Selain pesangon, buruh ter-PHK juga berhak Uang Penghargaan Masa Kerja, Uang Penggantian Hak 15%, dan JKP 60% dari gaji selama 6 bulan. Dirut BPJS Ketenagakerjaan disebut telah sepakat membayar JKP.
Penyebab PHK di garmen, menurutnya, bukan karena daya beli domestik, tapi karena menurunnya daya beli global akibat perang Rusia-Ukraina dan konflik Timur Tengah yang membuat harga BBM dan gas industri naik.
Tuntutan keempat adalah pengesahan RUU Ketenagakerjaan baru. Perintah MK No. 168/2024 memberi waktu 2 tahun sejak putusan, jatuh tempo Oktober 2026. Said Iqbal mengusulkan agar pembahasan tidak dipaksakan 3 bulan. Ia setuju dengan pendapat Hakim MK Eni Nurbaningsih tentang inkasu, yaitu berlakunya kembali UU No. 13 Tahun 2003 ditambah pasal-pasal bagus di UU Cipta Kerja Klaster Ketenagakerjaan yang tidak dibatalkan MK, seperti JKP dan pesangon untuk pekerja kontrak.
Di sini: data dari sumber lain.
-- ==== Sys2Proof/Machine/Memory.lean ====
section
/-! DEFINITION. The memory instructions (R295 to R316): per-lane loads, stores, atomics and reductions, the fences, the segment
registers, and the arrival of loads, stores and atomics at their homes (LOAD_RETURN, ACCESS_COMPLETE). -/

namespace Sys2Proof.Machine

/-! ## The words of a per-lane access -/

/-- The fields of formats M and A (R258); a short form is a weak word access (R261). -/
structure MArgs where
  op : Nat
  data : BitVec 8
  g : Nat
  neg : Bool
  gp : Nat
  off : BitVec 8
  disp : Int
  wid : Nat
  scope : Nat
  ord : Nat
  deadD : Bool
  deadO : Bool
  keep : Bool
  o64 : Bool
  rsvd : Bool
  val : BitVec 8
  cmp : BitVec 8
  deriving DecidableEq, Repr

def mShort (op : Nat) (f : MFmt) : MArgs :=
  { op := op, data := f.data, g := f.g.toNat, neg := f.neg = 1#1, gp := f.gp.toNat, off := f.off, disp := 0, wid := 2, scope := 0,
    ord := 0, deadD := false, deadO := false, keep := false, o64 := false, rsvd := false, val := 0#8, cmp := 0#8 }

def mLong (op : Nat) (f : MFmt) (x : MLong) : MArgs :=
  { mShort op f with disp := x.disp.toInt, wid := x.wid.toNat, scope := x.scope.toNat, ord := x.ord.toNat, deadD := x.deadD = 1#1,
                     deadO := x.deadO = 1#1, keep := x.keep = 1#1, o64 := x.o64 = 1#1, rsvd := x.rsvd != 0#2 }

def aLong (op : Nat) (f : MFmt) (x : ALong) : MArgs :=
  { mShort op f with wid := x.wid.toNat, scope := x.scope.toNat, ord := x.ord.toNat, deadD := x.deadD = 1#1, deadO := x.deadO = 1#1,
                     keep := x.keep = 1#1, o64 := x.o64 = 1#1, rsvd := x.rsvd != 0#2, val := x.val, cmp := x.cmp }

/-- What an opcode of formats M and A is. -/
inductive MKind where
  | load | ldu | lda | pref | store | stl
  | atomic (op : AOp)
  | reduce (op : AOp)
  | spawn
  deriving DecidableEq, Repr

def mKind (op : Nat) : MKind :=
  match op with
  | 0x80 => .load
  | 0x81 => .store
  | 0x82 => .ldu
  | 0x83 => .lda
  | 0x84 => .stl
  | 0x85 => .pref
  | 0x90 => .atomic .xch
  | 0x91 => .atomic .cas
  | 0x92 => .atomic .add
  | 0x93 => .atomic .min
  | 0x94 => .atomic .max
  | 0x95 => .atomic .and
  | 0x96 => .atomic .or
  | 0x97 => .atomic .xor
  | 0x98 => .atomic .fadd
  | 0x99 => .reduce .add
  | 0x9a => .reduce .fadd
  | 0x9b => .reduce .max
  | _ => .spawn

def MKind.isLoad : MKind → Bool
  | .load => true
  | .ldu => true
  | .lda => true
  | _ => false

def MKind.isStore : MKind → Bool
  | .store => true
  | .stl => true
  | _ => false

def MKind.isAtomic : MKind → Bool
  | .atomic _ => true
  | _ => false

def MKind.isReduce : MKind → Bool
  | .reduce _ => true
  | _ => false

/-- Whether the access writes its target. -/
def MKind.writes (k : MKind) : Bool := k.isStore || k.isAtomic || k.isReduce
/-- Whether the access reads its target. -/
def MKind.reads (k : MKind) : Bool := k.isLoad || k.isAtomic || k.isReduce

/-- The bytes of a width code (R261). -/
def MArgs.width (a : MArgs) : Nat := if mKind a.op = .spawn then 32 else 2 ^ a.wid
/-- The registers a value of that width fills (R295). -/
def MArgs.span (a : MArgs) : Nat := max 1 (2 ^ a.wid / 4)

/-- Whether R296 allows the width code. -/
def MArgs.widthOk (a : MArgs) : Bool :=
  match mKind a.op with
  | .ldu => decide (a.wid ≤ 3)
  | .atomic .fadd => a.wid == 2
  | .reduce .fadd => a.wid == 2
  | .atomic _ => a.wid == 2 || a.wid == 3
  | .reduce _ => a.wid == 2 || a.wid == 3
  | _ => decide (a.wid ≤ 5)

/-- The order and scope codes of R171. -/
def MArgs.orderOk (a : MArgs) : Bool :=
  match mKind a.op with
  | .pref => a.ord == 0 && a.scope == 0
  | .atomic _ => a.ord != 0 && a.scope != 0 && a.scope != 7
  | _ => if a.ord = 0 then a.scope == 0 else a.scope != 0 && a.scope != 7

/-- R256 step 4 for formats M and A, without TSPAWN (R261, R297, R302). -/
def MArgs.badField (a : MArgs) : Bool :=
  let k := mKind a.op
  a.rsvd || !a.widthOk || !a.orderOk || a.keep
    || ((k.isLoad || k == .pref) && (a.neg || a.gp != 0 || a.deadD))
    || (k == .pref && a.data != 0xe0#8 && a.data != 0xe1#8)
    || (k.isReduce && a.data != 0#8)
    || ((k.isAtomic || k.isReduce) && k != .atomic .cas && a.cmp != 0#8)

/-- A named register whose number is a multiple of `n`. -/
def isRegMul (b : BitVec 8) (n : Nat) : Bool := decide (b.toNat < 0x80) && b.toNat % n == 0

/-- OFF: v0–v127 or v[i0]–v[i3]; with O64 an even named register (R295). -/
def MArgs.offOk (a : MArgs) : Bool := if a.o64 then isRegMul a.off 2 else isLaneReg a.off

/-- A source of store data, VAL or CMP of a width code (R295). -/
def sourceOk (b : BitVec 8) (wid : Nat) : Bool :=
  if wid ≤ 2 then
    match specKind b with
    | .reg _ => true
    | .index _ => true
    | .nib _ => true
    | .scalar _ => true
    | .imm _ => true
    | _ => false
  else if wid = 3 then isRegMul b 2 || isEvenScalar b
  else isRegMul b (2 ^ wid / 4)

/-- A destination of a width code: lane registers, and for LDU a scalar (R295). -/
def destOk (b : BitVec 8) (wid : Nat) (ldu : Bool) : Bool :=
  if wid ≤ 2 then isLaneReg b || (ldu && isScalar b)
  else isRegMul b (2 ^ wid / 4) || (ldu && wid == 3 && isEvenScalar b)

/-- R256 step 5: the first specifier an operand does not accept. -/
def MArgs.badSpec (a : MArgs) : Option (BitVec 8) :=
  let k := mKind a.op
  if !a.offOk then some a.off
  else if (k.isLoad || k.isAtomic) && !destOk a.data a.wid (k == .ldu) then some a.data
  else if k.isStore && !sourceOk a.data a.wid then some a.data
  else if (k.isAtomic || k.isReduce) && !sourceOk a.val a.wid then some a.val
  else if k == .atomic .cas && !sourceOk a.cmp a.wid then some a.cmp
  else none

/-- The operands that R128, the scoreboard and the occupancy look at. -/
def MArgs.uses (a : MArgs) : List RegUse :=
  let k := mKind a.op
  useOf a.off true (if a.o64 then 2 else 1)
    :: ((if k.isStore then [useOf a.data true a.span] else [])
      ++ (if k.isAtomic || k.isReduce then [useOf a.val true a.span] else [])
      ++ (if k == .atomic .cas then [useOf a.cmp true a.span] else [])
      ++ (if k.isLoad || k.isAtomic || k == .spawn then [useOf a.data false a.span] else []))

/-- The same with the offset used by the lanes of a mask alone, as LDU uses it (R128, R300). -/
def MArgs.usesAt (a : MArgs) (mask : Word) : List RegUse :=
  match a.uses with
  | u :: r => { u with only := some mask } :: r
  | [] => []

/-- What the access touches, for the scoreboard. -/
def Group.mTouch (g : Group) (a : MArgs) : Touch :=
  let k := mKind a.op
  let pair (us : List RegUse) : List Nat := useScalars us
  { regs := g.useRegs a.uses,
    scalars := pair (a.uses.map fun u => { u with span := min u.span 2 }),
    preds := if k.isLoad || k == .pref || k == .spawn then [] else [a.gp] }

/-! ## Offsets and data -/

/-- The lanes the access is for (R298, R300, R304). -/
def Group.mLanes (g : Group) (a : MArgs) : Word :=
  let k := mKind a.op
  if k.writes then g.guarded a.neg a.gp
  else if k = .ldu then (match lowest g.exec with | some l => 1#32 <<< l | none => 0#32)
  else g.exec

/-- The offset a lane's offset operand gives (R140). -/
def Group.offAt (g : Group) (a : MArgs) (l : Nat) : Int :=
  match specKind a.off with
  | .reg n =>
    if a.o64 then ((g.regLane n l).toNat + 4294967296 * (g.regLane (n + 1) l).toNat : Nat) + a.disp
    else ((g.regLane n l).toNat : Int) + a.disp
  | .index n => ((g.regLane (g.ixReg n l) l).toNat : Int) + a.disp
  | _ => a.disp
Pemerintah Diminta Selesaikan di Bulan September Menjawab pertanyaan koran perdjoeangan, Said Iqbal mengatakan 3 dari 4 tuntutan bisa selesai September 2026. Revisi Permenaker dan aturan pesangon 1 kali cukup dengan Permenaker baru. Pajak JHT 0% tinggal keputusan Menkeu. Sedangkan RUU Ketenagakerjaan butuh waktu lebih panjang, minimal 1 tahun agar tidak terburu-buru.
Terkait data BPS pertumbuhan ekonomi kuartal 2 tahun 2026 sebesar 5,29% namun penyerapan tenaga kerja manufaktur hanya 9 ribu, Said Iqbal menyebut ini karena investasi belum banyak masuk ke sektor padat karya. Ia mendorong reindustrialisasi dan deregulasi agar iklim investasi ramah dan mampu menyerap tenaga kerja.
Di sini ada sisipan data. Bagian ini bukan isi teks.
/-- The act on a queue to be taken first in this clk. -/
def State.firstQueueAct (s : State) (k : GKey) (a : QueueAct) : (GKey × QueueAct) × State :=
  let best := s.agenda.foldl (fun (b : GKey × QueueAct) e => match e.2 with
    | .queueActArrive j x => if e.1 ≤ s.clk ∧ j.die = k.die ∧ queueOf x = queueOf a ∧ queueOrder j < queueOrder b.1 then (j, x) else b
    | _ => b) (k, a)
  if best.1 = k then ((k, a), s)
  else (best, s.setAgenda (swapEvent (.queueActArrive best.1 best.2) (.queueActArrive k a) s.agenda))

/-- A pop meets a record with an uncorrectable error as it arrives (R168): it takes nothing, and its group raises ECC_UNCORR where it stands. -/
def Group.popSpoilt (g : Group) (id : Nat) : Group :=
  let inside : Bool := g.clause.any fun c => c.begun
  { g.arrived id 0xffffffff#32 with
    raiseDue := g.raiseDue.or (some (trapOf .eccUncorr 0#32, if inside then g.pos else 15, if inside then .instr else .boundary, .plain)) }

/-- QUEUE_ACT_ARRIVE: an instruction takes effect at the queue store of its die (R60). Its group learns the answer if it still
awaits it. A push for whose records no block can be freed finds the queue full (log 129). -/
def State.queueActArrive (s : State) (k0 : GKey) (a0 : QueueAct) : State :=
  let (ka, s) := s.firstQueueAct k0 a0
  let k := ka.1
  let d := k.die
  let land (t : State) (id : Nat) (f : Group → Group) : State :=
    t.updGroup k fun g => if g.pend.any (fun p => p.id = id) then f g else g
  match ka.2 with
  | .pop id q regs f mask =>
    let x := s.wq d q
    let (rs, left) := popLanes (lanesOf mask) x.items
    if x.spoilt.any fun i => decide (i < x.items.length - left.length) then land s id fun g => g.popSpoilt id
    else land (s.fitWq d q { x with items := left, spoilt := x.spoilt.map (· - (x.items.length - left.length)), used := s.clk }) id fun g => g.landPop id regs f rs s.clk
  | .push id q f mask vals =>
    let ls := lanesOf mask
    let room := min ls.length (s.wqCap d q - (s.wq d q).items.length)
    let s1 := State.evictQueues d q (wqBlocks ((s.wq d q).items.length + room) - wqBlocks (s.wq d q).items.length) 128 s
    let x := s1.wq d q
    let fits := 16 * (wqBlocks x.items.length + storeBlocks - s1.usedBlocks d) - x.items.length
    let taken := ls.take (min room fits)
    land (s1.fitWq d q { x with items := x.items ++ taken.map vals.at, used := s.clk }) id fun g =>
      (g.setPred f (maskedBits mask (g.pred f) fun l => taken.contains l)).arrived id 0xffffffff#32
  | .count id q n =>
    let x := s.wq d q
    (s.putWq d q { x with used := s.clk }).landScalar k id n (BitVec.ofNat 32 x.items.length)

/-! ## QPOP, QPUSH, QCNT (R346 to R348) -/

/-- An instruction finds its queue: disabled, to be read back first, or there (R60, R61). -/
def State.withQueue (s : State) (k : GKey) (g : Group) (cq : Nat) (go : Nat → State → State) : State :=
  if s.wqCap k.die cq = 0 then s.raise k g (trapOf .illOperand (auxSpec g 0#8))
  else
    let x := s.wq k.die cq
    if !x.resident then
      let s1 := if x.loading then s
        else (s.putWq k.die cq { x with loading := true }).post (s.clk + 256 + wqBlocks x.items.length) (.queueSwapInDone k.die (cq / 8) (cq % 8))
      s1.desched k { g with half := .sent } (.queue cq)
    else
      let (id, s1) := s.newId
      go id s1

def predPend (id f : Nat) : List Pend := if f = 0 then [] else [{ id := id, on := .pred f, lanes := 1#32 }]

/-- QPOP. -/
def State.qpopOp (s : State) (f : QFmt) : Host.Outcome State Fault Refusal :=
  s.withIssuer fun k g c =>
    let us := [useOf f.d false 1]
    let cq := 8 * s.ctxOf g.team + f.qn.toNat
    if g.pending { regs := g.useRegs us, scalars := [], preds := [f.f.toNat] } then s.hold k g
    else if f.z1 != 0#5 || f.z2 != 0#5 then s.raise k g (trapOf .illField 0#32)
    else if !isLaneReg f.d then s.raise k g (trapOf .illOperand (auxSpec g f.d))
    else match g.check128 us with
      | some t => s.raise k g t
      | none =>
        if g.exec = 0#32 then s.advance k g c 1 none
        else if g.speculative then s.desched k g .promotion
        else match (s.wq k.die cq).spoilt.find? fun i => i < (lanesOf g.exec).length with
        | some _ => s.raise k g (trapOf .eccUncorr 0#32)
        | none => s.withQueue k g cq fun id s1 =>
          let regs := g.dstRegs f.d
          let ps : List Pend := (((lanesOf g.exec).map fun l => regs.getD l 0).dedup).map fun r => { id := id, on := .reg r, lanes := 0xffffffff#32 }
          (s1.advance k { g with pend := ps ++ predPend id f.f.toNat ++ g.pend, irrev := true } c (g.occupancy us 0) none).after 40
            (.queueActArrive k (.pop id cq regs f.f.toNat g.exec))

/-- QPUSH. -/
def State.qpushOp (s : State) (f : QFmt) : Host.Outcome State Fault Refusal :=
  s.withIssuer fun k g c =>
    let src : Src := { spec := f.d, pat := 0, par := 0, dead := false, kind := .int }
    let us := [src.use]
    let cq := 8 * s.ctxOf g.team + f.qn.toNat
    if g.pending { regs := g.useRegs us, scalars := useScalars us, preds := [f.f.toNat] } then s.hold k g
    else if f.z1 != 0#5 || f.z2 != 0#5 then s.raise k g (trapOf .illField 0#32)
    else if !isSource f.d then s.raise k g (trapOf .illOperand (auxSpec g f.d))
    else match g.check128 us with
      | some t => s.raise k g t
      | none =>
        if g.exec = 0#32 then s.advance k g c 1 none
        else if g.speculative then s.desched k g .promotion
        else if !g.released then s.hold k g
        else s.withQueue k g cq fun id s1 =>
          (s1.advance k { g with pend := predPend id f.f.toNat ++ g.pend, irrev := true } c (g.occupancy us 0) none).after 40
            (.queueActArrive k (.push id cq f.f.toNat g.exec (Lanes.ofFn fun l => s.deliver k g src l)))

/-- QCNT. -/
def State.qcntOp (s : State) (f : QFmt) : Host.Outcome State Fault Refusal :=
  s.withIssuer fun k g c =>
    let n := f.d.toNat - 0x80
    if g.pending (touchScalars [n]) then s.hold k g
    else if f.z1 != 0#5 || f.z2 != 0#5 || f.f != 0#3 then s.raise k g (trapOf .illField 0#32)
    else if !isScalar f.d then s.raise k g (trapOf .illOperand (auxSpec g f.d))
    else s.withQueue k g (8 * s.ctxOf g.team + f.qn.toNat) fun id s1 =>
      (s1.advance k (g.awaitScalar n id) c 1 none).after 40 (.queueActArrive k (.count id (8 * s.ctxOf g.team + f.qn.toNat) n))

/-! ## The instructions and events -/

/-- EVSIG (0x14). -/
def execEvsig (f : BFmt) (s : State) : Host.Outcome State Fault Refusal := s.evsigOp f
/-- EVWAIT (0x15). -/
def execEvwait (f : BFmt) (s : State) : Host.Outcome State Fault Refusal := s.evwaitOp f
/-- EVTEST (0x16). -/
def execEvtest (f : BFmt) (s : State) : Host.Outcome State Fault Refusal := s.evtestOp f
/-- QPOP (0xc4). -/
def execQpop (f : QFmt) (s : State) : Host.Outcome State Fault Refusal := s.qpopOp f
/-- QPUSH (0xc5). -/
def execQpush (f : QFmt) (s : State) : Host.Outcome State Fault Refusal := s.qpushOp f
/-- QCNT (0xc6). -/
def execQcnt (f : QFmt) (s : State) : Host.Outcome State Fault Refusal := s.qcntOp f
/-- EVENT_ACT_ARRIVE. -/
def execEventActArrive (s : State) : Host.Outcome State Fault Refusal :=
  match s.subject with
  | .eventActArrive p c n a => .next (s.eventActArrive p c n a)
  | _ => .fault .noSubject
/-- EVENT_COUNT_UPDATE. -/
def execEventCountUpdate (s : State) : Host.Outcome State Fault Refusal :=
  match s.subject with
  | .eventCountUpdate d c n v => .next (s.eventCountUpdate d c n v)
  | _ => .fault .noSubject
/-- EVENT_WAKE. -/
def execEventWake (s : State) : Host.Outcome State Fault Refusal :=
  match s.subject with
  | .eventWake k t => .next (s.eventWake k t)
  | _ => .fault .noSubject
/-- QUEUE_ACT_ARRIVE. -/
def execQueueActArrive (s : State) : Host.Outcome State Fault Refusal :=
  match s.subject with
  | .queueActArrive k a => .next (s.queueActArrive k a)
  | _ => .fault .noSubject
/-- QUEUE_SWAP_IN_DONE. -/
def execQueueSwapInDone (s : State) : Host.Outcome State Fault Refusal :=
  match s.subject with
  | .queueSwapInDone d c q => .next (s.queueSwapInDone d c q)
  | _ => .fault .noSubject

end Sys2Proof.Machine
end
“Prinsip Presiden Prabowo: lindungi yang lemah. Buruh PHK usia 40-50 tahun kalau pesangonnya kecil bagaimana bertahan hidup,” pungkasnya.
Sebagai Penasihat Khusus Presiden, Said Iqbal mengaku telah menyampaikan langsung 4 isu ini kepada Mensesneg, Wakil Ketua DPR RI Sufmi Dasco Ahmad, dan Menaker. KSPI juga menginstruksikan jejaring di 38 provinsi dan 493 kabupaten/kota untuk mengawal pembayaran hak-hak buruh yang terkena PHK.